Pare the leather, thin the skin
where it must stretch and crease.
Then paste: the tanned flesh darkens,
wet and chill, fingers working
over spine and cords, into joints,
mitreing corners neat and flat.
Bandage the book in paper, let it
settle under weights, day after day
until the leather’s dry and tight.
When the time is right for finishing,
black the room, clamp the book
spine up in the beech-wood press,
the lamp pointing where to begin.
Hot brass letters and a vigilant hand––
an accurate blind impression.
Paint in glair with a fine brush,
lay on gold leaf, with level breath.
Tilt the light, shadows will reveal
the place to press the tool again.
Now, strike the gold––feel the title
word by word, bright in the grain.
Clare Best, from Excisions (Waterloo Press, 2011)
A year ago I went to hear Clare Best read from her extraordinary book Excisions (Waterloo Press, 2011). Clare was taking part in a reading to launch a collaboration between the the University of Exeter’s College of Humanities and Arts and Culture Teams. The evening brought together Clare, a poet, with a photographer, a medical practitioner, a writer and psychologist, a cultural historian and a literary critic to explore the issue of preventative medicine, cancer and our perceptions about the body.

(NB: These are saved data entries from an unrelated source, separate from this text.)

-- ==== Sys2Proof/Machine/Sleep.lean ====
section
/-!
DEFINITION. Power states of ports: activity (R397), the sleep handshake (R87, R98), wakes from NAP and DORMANT
(R88, R89, R109, R399, R400) and the idle timers (R396, R398).
-/

namespace Sys2Proof.Machine
open Sys2Proof

/-- The calendar of the port owns slots, or has not yet been empty for one whole epoch (R13). -/
def ownsSlots (p : Port) : Bool := !p.cal.isEmpty || !p.calIdle

/-- Something is to be sent: flits, acknowledgements or credit returns (R87). -/
def somethingToSend (s : State) (q : Nat) : Bool :=
  let p := s.port (logical s q)
  !p.replay.isEmpty || !p.stream.isEmpty || p.ackAt.isSome || p.nakOwed || p.pend.any (· != 0)
    || !p.ctrlOut.isEmpty || p.credOut || !p.schedOut.isEmpty || anyWaits s (logical s q)

/-- Activity of R397, apart from flits of this cc, which restart the idle count themselves. -/
def hasActivity (s : State) (q : Nat) : Bool :=
  somethingToSend s q || ownsSlots (s.port (logical s q)) || domainLink s (logical s q)

/-- A unit of a pair that is CATCHUP or OUT refuses every sleep request of the pair (R320); a port in mode FW_UCIE
has no NAP or DORMANT (R352). -/
def unitRefusesSleep (s : State) (q : Nat) : Bool :=
  ucieMode s q || match pairOf s q with
  | some k => !((roleOf s k (pairA s k)).merged && (roleOf s k (pairB s k)).merged)
  | none => false

/-- The codes that carry the handshake: SLEEP_REQ 1 and SLEEP_ACK 2 with their target, SLEEP_NAK 3 with 0 (R71, R98). -/
def sendSleep (s : State) (q code : Nat) (t : SleepTarget) : State :=
  s.sendCode q none code (if code = 3 then 0 else match t with | .nap => 1 | .dormant => 2)

/-- The shallower of two targets (R87). -/
def shallower (a b : SleepTarget) : SleepTarget := if a = .nap ∨ b = .nap then .nap else .dormant

/-- The port keeps its owned slots and stays ACTIVE: its own handshake ends here (R13). -/
def stayAwake (s : State) (q : Nat) : State :=
  s.modPort q fun p => { p with sleepReq := none, sleepTo := none, wakeHeld := false, idleAt := s.now }

/-- The port may not sleep for its calendar (R13). -/
def mustStay (s : State) (q : Nat) : Bool := ownsSlots (s.port (logical s q))

/-- A sleep request arrives (R87): crossing requests acknowledge each other; otherwise ACK or NAK. A reach port has no NAP
(R108). A port whose calendar owns slots by now answers even a crossing request with NAK (R13, log entry 118). -/
def receiveSleepReq (s : State) (q : Nat) (t : SleepTarget) : State :=
  let p := s.port q
  if p.state ≠ .active then s
  else if Config.isReach q ∧ t = .nap then sendSleep s q 3 t
  else if mustStay s q then sendSleep (stayAwake s q) q 3 t
  else match p.sleepReq with
    | some own => s.modPort q fun p => { p with sleepReq := none, sleepTo := some (shallower own t) }
    | none =>
      if somethingToSend s q || unitRefusesSleep s q then sendSleep s q 3 t
      else sendSleep (s.modPort q fun p => { p with sleepTo := some t }) q 2 t

/-- SLEEP_REQ (R87). -/
def execSleepReq (q : PortId) (target : SleepTarget) (s : State) : Host.Outcome State Fault Refusal :=
  onPort s q (receiveSleepReq s q target)

/-- A sleep acknowledgement for the target asked (R87). -/
def receiveSleepAck (s : State) (q : Nat) (t : SleepTarget) : State :=
  if (s.port q).sleepReq = some t then
    if mustStay s q then stayAwake s q
    else s.modPort q fun p => { p with sleepReq := none, sleepTo := some t }
  else s

/-- SLEEP_ACK (R87). -/
def execSleepAck (q : PortId) (target : SleepTarget) (s : State) : Host.Outcome State Fault Refusal :=
  onPort s q (receiveSleepAck s q target)

/-- A request is refused or unanswered: the idle count restarts and the refusal is counted (R87, R397). -/
def sleepRefused (s : State) (q : Nat) : State :=
  if (s.port q).sleepReq.isSome then
    (s.modPort q fun p => { p with sleepReq := none, wakeHeld := false, idleAt := s.now }).bump (0xD100 + 16 * q) 0x06 1
  else s

/-- SLEEP_NAK (R87). -/
def execSleepNak (q : PortId) (s : State) : Host.Outcome State Fault Refusal := onPort s q (sleepRefused s q)

/-- SLEEP_REQ_TIMEOUT (R87). -/
def execSleepReqTimeout (q : PortId) (s : State) : Host.Outcome State Fault Refusal :=
  onPort s q (sleepRefused s q)

/-- What AON retains of a port in DORMANT (R400). -/
def retain (s : State) (q : Nat) : Retained :=
  let p := s.port q
  { mask := p.mask, width := p.width, loop := p.loop, bundleStates := p.bundles.map (·.state),
    laneStates := p.lanes.map (·.state),
    vEntries := (vEntriesOf q).map fun e => (ekey e.1 e.2, s.get e.1 e.2 0) }

/-- The class V values of a port written again from retention (R400). -/
def restoreV (s : State) (q : Nat) (r : Retained) : State :=
  let s := s.modPort q fun p =>
    { p with mask := r.mask, width := r.width, loop := r.loop, retained := none,
             bundles := (p.bundles.zip r.bundleStates).map fun (b, st) => { b with state := st },
             lanes := (p.lanes.zip r.laneStates).map fun (l, st) => { l with state := st } }
  { s with alm := r.vEntries.foldl (fun m kv => if kv.2 = 0 then mdel m kv.1 else mset m kv.1 kv.2) s.alm }

/-- Entry to the target state 16 cc after the acknowledgement has been sent or received (R87), unless the calendar owns slots
by now (R13). Work that arrived meanwhile, and a wake cause held since the handshake (R90), wake the port. -/
def sleepEnters (s : State) (q : Nat) : State :=
  let p := s.port q
  match p.state, p.sleepTo with
  | .active, some t =>
    if mustStay s q then stayAwake s q
    else if p.codes.any fun c => c.code == 2 then s
    else
      let s := match t with
        | .nap => s.goto q .nap
        | .dormant =>
          let r := retain s q
          let s := (s.clearV q).modPort q fun p => { p with retained := some r, pll := false }
          s.goto q .dormant
      let s := s.modPort q fun p =>
        { p with sleepTo := none, sleepReq := none, wakeAt := none, waker := false, wakeHeld := false, sleepAt := s.now }
      if somethingToSend s q || p.wakeHeld then wakePort s q else s
  | _, _ => s

/-- SLEEP_ENTRY (R87). -/
def execSleepEntry (q : PortId) (s : State) : Host.Outcome State Fault Refusal := onPort s q (sleepEnters s q)

/-- A wake ends in ACTIVE: its duration is written, and a NAP wake made only for DORMANT asks for it (R398), unless the
calendar owns slots by now (R13). -/
def wakeDone (s : State) (q : Nat) : State :=
  let p := s.port q
  let dur := min (s.now - p.wakeAt.getD s.now) 0xFFFFFFFF
  let again := p.toDormant && !mustStay s q && !unitRefusesSleep s q
  let s := match p.retained with
    | some r => restoreV s q r
    | none => s
  let s := (s.goto q .active).put (0xD100 + 16 * q) 0x07 0 dur
  let s := s.modPort q fun p =>
    { p with wakeAt := none, waker := false, toDormant := false, lossAt := none,
             bundles := p.bundles.map fun b => { b with lost := false, told := false } }
  if again then
    sendSleep (s.modPort q fun p => { p with sleepReq := some .dormant, sleepReqAt := s.now }) q 1 .dormant
  else s

/-- NAP_WAKE_PATTERN (R88): the partner's static high restarts this side's forwarded clock; this side drives no pattern. -/
def execNapWakePattern (q : PortId) (s : State) : Host.Outcome State Fault Refusal :=
  onPort s q (if (s.port q).state = .nap ∨ (s.port q).state = .active then answerWake s q else s)

/-- NAP_WAKE_COMPLETE (R88): 8 valid TRK words after re-acquisition. -/
def execNapWakeComplete (q : PortId) (s : State) : Host.Outcome State Fault Refusal :=
  onPort s q (if (s.port q).state = .nap ∧ (s.port q).wakeAt.isSome then wakeDone s q else s)

/-- NAP_WAKE_TIMEOUT (R88): no valid TRK word on some bundles; PARTNER_LOST when on none, else BUNDLE_LOST, which
acts once the port is ACTIVE on the others. -/
def napTimeout (s : State) (q : Nat) (silent : List Nat) : State :=
  let p := s.port q
  if p.state ≠ .nap ∨ p.wakeAt = none then s
  else
    let use_ := (List.range p.bundles.length).filter fun b => bitAt p.mask b
    let lost := use_.filter silent.contains
    if lost.length = use_.length then partnerLost (s.bump (0x3000 + 256 * q) 0x0C 1) q
    else if lost.isEmpty then s
    else requestFull (wakeDone (s.bump (0x3000 + 256 * q) 0x0C lost.length) q) q 1 true

/-- NAP_WAKE_TIMEOUT (R88). -/
def execNapWakeTimeout (q : PortId) (silent : List BundleId) (s : State) :
    Host.Outcome State Fault Refusal := onPort s q (napTimeout s q (silent.map (·.val)))

/-- The marker exchange of a wake finds W no larger than the stored value (R109). -/
def wakeDelayOk (p : Port) : Bool :=
  match p.retained with
  | some r => decide (ceilDiv (p.loops.foldl max 0) 2 ≤ ceilDiv r.loop 2)
  | none => true

/-- A DORMANT wake ends: ACTIVE without PARAM, or fast training when the wake form failed (R89, R109, R142). -/
def dormantWakes (s : State) (q : Nat) (ok : Bool) : State :=
  let p := s.port q
  if p.state = .dormant ∧ p.wakeAt.isSome then
    if ok && (!Config.isReach q || wakeDelayOk p) then wakeDone (s.modPort q fun p => { p with pll := true }) q
    else beginAttempt (s.modPort q fun p => { p with retained := none, wakeAt := none, pll := true }) q true
  else s

/-- DORMANT_WAKE_COMPLETE (R89). -/
def execDormantWakeComplete (q : PortId) (ok : Bool) (s : State) : Host.Outcome State Fault Refusal :=
  onPort s q (dormantWakes s q ok)

/-- REACH_WAKE_COMPLETE (R109). -/
def execReachWakeComplete (q : PortId) (ok : Bool) (s : State) : Host.Outcome State Fault Refusal :=
  onPort s q (dormantWakes s q ok)

/-- SIGNAL_DETECT (R109): AON starts the PLL of a sleeping reach port. -/
def execSignalDetect (q : PortId) (s : State) : Host.Outcome State Fault Refusal :=
  onPort s q (if (s.port q).state = .dormant then answerWake s q else s)

/-- PORT_WAKE (R399). -/
def execPortWake (q : PortId) (s : State) : Host.Outcome State Fault Refusal := onPort s q (wakePort s q)

/-- `pm_idle_entry` cc without activity: IDLE, without a handshake (R396). -/
def idleEnters (s : State) (q : Nat) : State :=
  if (s.port q).state = .active ∧ s.get (0xD100 + 16 * q) 0x01 16 ≠ 0 ∧ !hasActivity s q then
    s.modPort q fun p => { p with idle := true }
  else s

/-- IDLE_ENTRY (R396). -/
def execIdleEntry (q : PortId) (s : State) : Host.Outcome State Fault Refusal := onPort s q (idleEnters s q)

/-- Both units of a pair, or the port alone, ask for sleep together (R398). -/
def askSleep (s : State) (q : Nat) (t : SleepTarget) : State :=
  let one (s : State) (q : Nat) : State :=
    if (s.port q).state = .active ∧ (s.port q).sleepReq = none ∧ (s.port q).sleepTo = none ∧ !(s.port q).pllPark then
      sendSleep (s.modPort q fun p => { p with sleepReq := some t, sleepReqAt := s.now }) q 1 t
    else s
  if unitRefusesSleep s q then s
  else match sibling s q with
    | some b => one (one s q) b
    | none => one s q

/-- `pm_nap_idle` cc without activity: a wire port asks for NAP unless it goes straight to DORMANT (R398). -/
def napExpires (s : State) (q : Nat) : State :=
  let nap := s.get (0xD100 + 16 * q) 0x02 2000
  let dor := s.get (0xD100 + 16 * q) 0x03 1000000
  if Config.isReach q ∨ nap = 0 ∨ (dor ≠ 0 ∧ dor ≤ nap) ∨ hasActivity s q then s else askSleep s q .nap

/-- NAP_IDLE_EXPIRY (R398). -/
def execNapIdleExpiry (q : PortId) (s : State) : Host.Outcome State Fault Refusal :=
  onPort s q (napExpires s q)

/-- `pm_dormant_idle` cc without activity: DORMANT is requested; a napping port wakes first, and both units of a pair with
it (R398). -/
def dormantExpires (s : State) (q : Nat) : State :=
  if s.get (0xD100 + 16 * q) 0x03 1000000 = 0 ∨ hasActivity s q then s
  else match (s.port q).state with
    | .active => askSleep s q .dormant
    | .nap =>
      let s := (wakePort s q).modPort q fun p => { p with toDormant := true }
      match sibling s q with
      | some b => s.modPort b fun p => { p with toDormant := p.toDormant || p.state == .nap }
      | none => s
    | _ => s

/-- DORMANT_IDLE_EXPIRY (R398). -/
def execDormantIdleExpiry (q : PortId) (s : State) : Host.Outcome State Fault Refusal :=
  onPort s q (dormantExpires s q)

end Sys2Proof.Machine
end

To listen to Clare speak about her preventive double mastectomy, with accompanying poems, was a revelation. It is commonplace for artists to use their biographies as material for their work, but less so to encounter such a rich and strange transformation in their presentation of the actuality. In the words of her publisher, this is indeed ‘pioneer territory’, which explores ‘how it feels to experience radical surgery and its aftermath in a society permeated by orthodox ideas of perfection and beauty.’
Poem after poem in ‘Self-portrait without breasts’, the central section of Excisions, takes the reader unsparingly through the process of diagnosis, surgery, recuperation and aftermath. The best of these turn on fictions and images not always allied to the narrative in hand, telling it altogether more powerfully for going at it slant.
My favourite of these is ‘The bookbinder’. The conceit of the poem, apparent from the first line (‘Pare the leather, thin the skin/where it must stretch and crease’), links the bookbinder’s trade to that of a surgeon. Everything in the poem is solid, yet freighted with extra meaning, coming at it does right at the end of the ‘self-portrait’ sequence. It is a poem of flesh, ‘fingers working/over spine and cords, into joints.’
Written in short sentences based on terse, imperative verbs, the poem describes the bookbinder laying on gold leaf ‘with level breath’. That phrase could serve as a description of the book’s procedures as a whole, which is remarkably even in tone. To call work of this kind ‘brave’ is trite (and, personally speaking, the last thing a patient/sufferer usually wants to hear). Nevertheless, we need to recognise innovative and ground-breaking work when we see it, whether that is achieved in tone, content or form. Clare Best masters all three in Excisions. We need more books like it.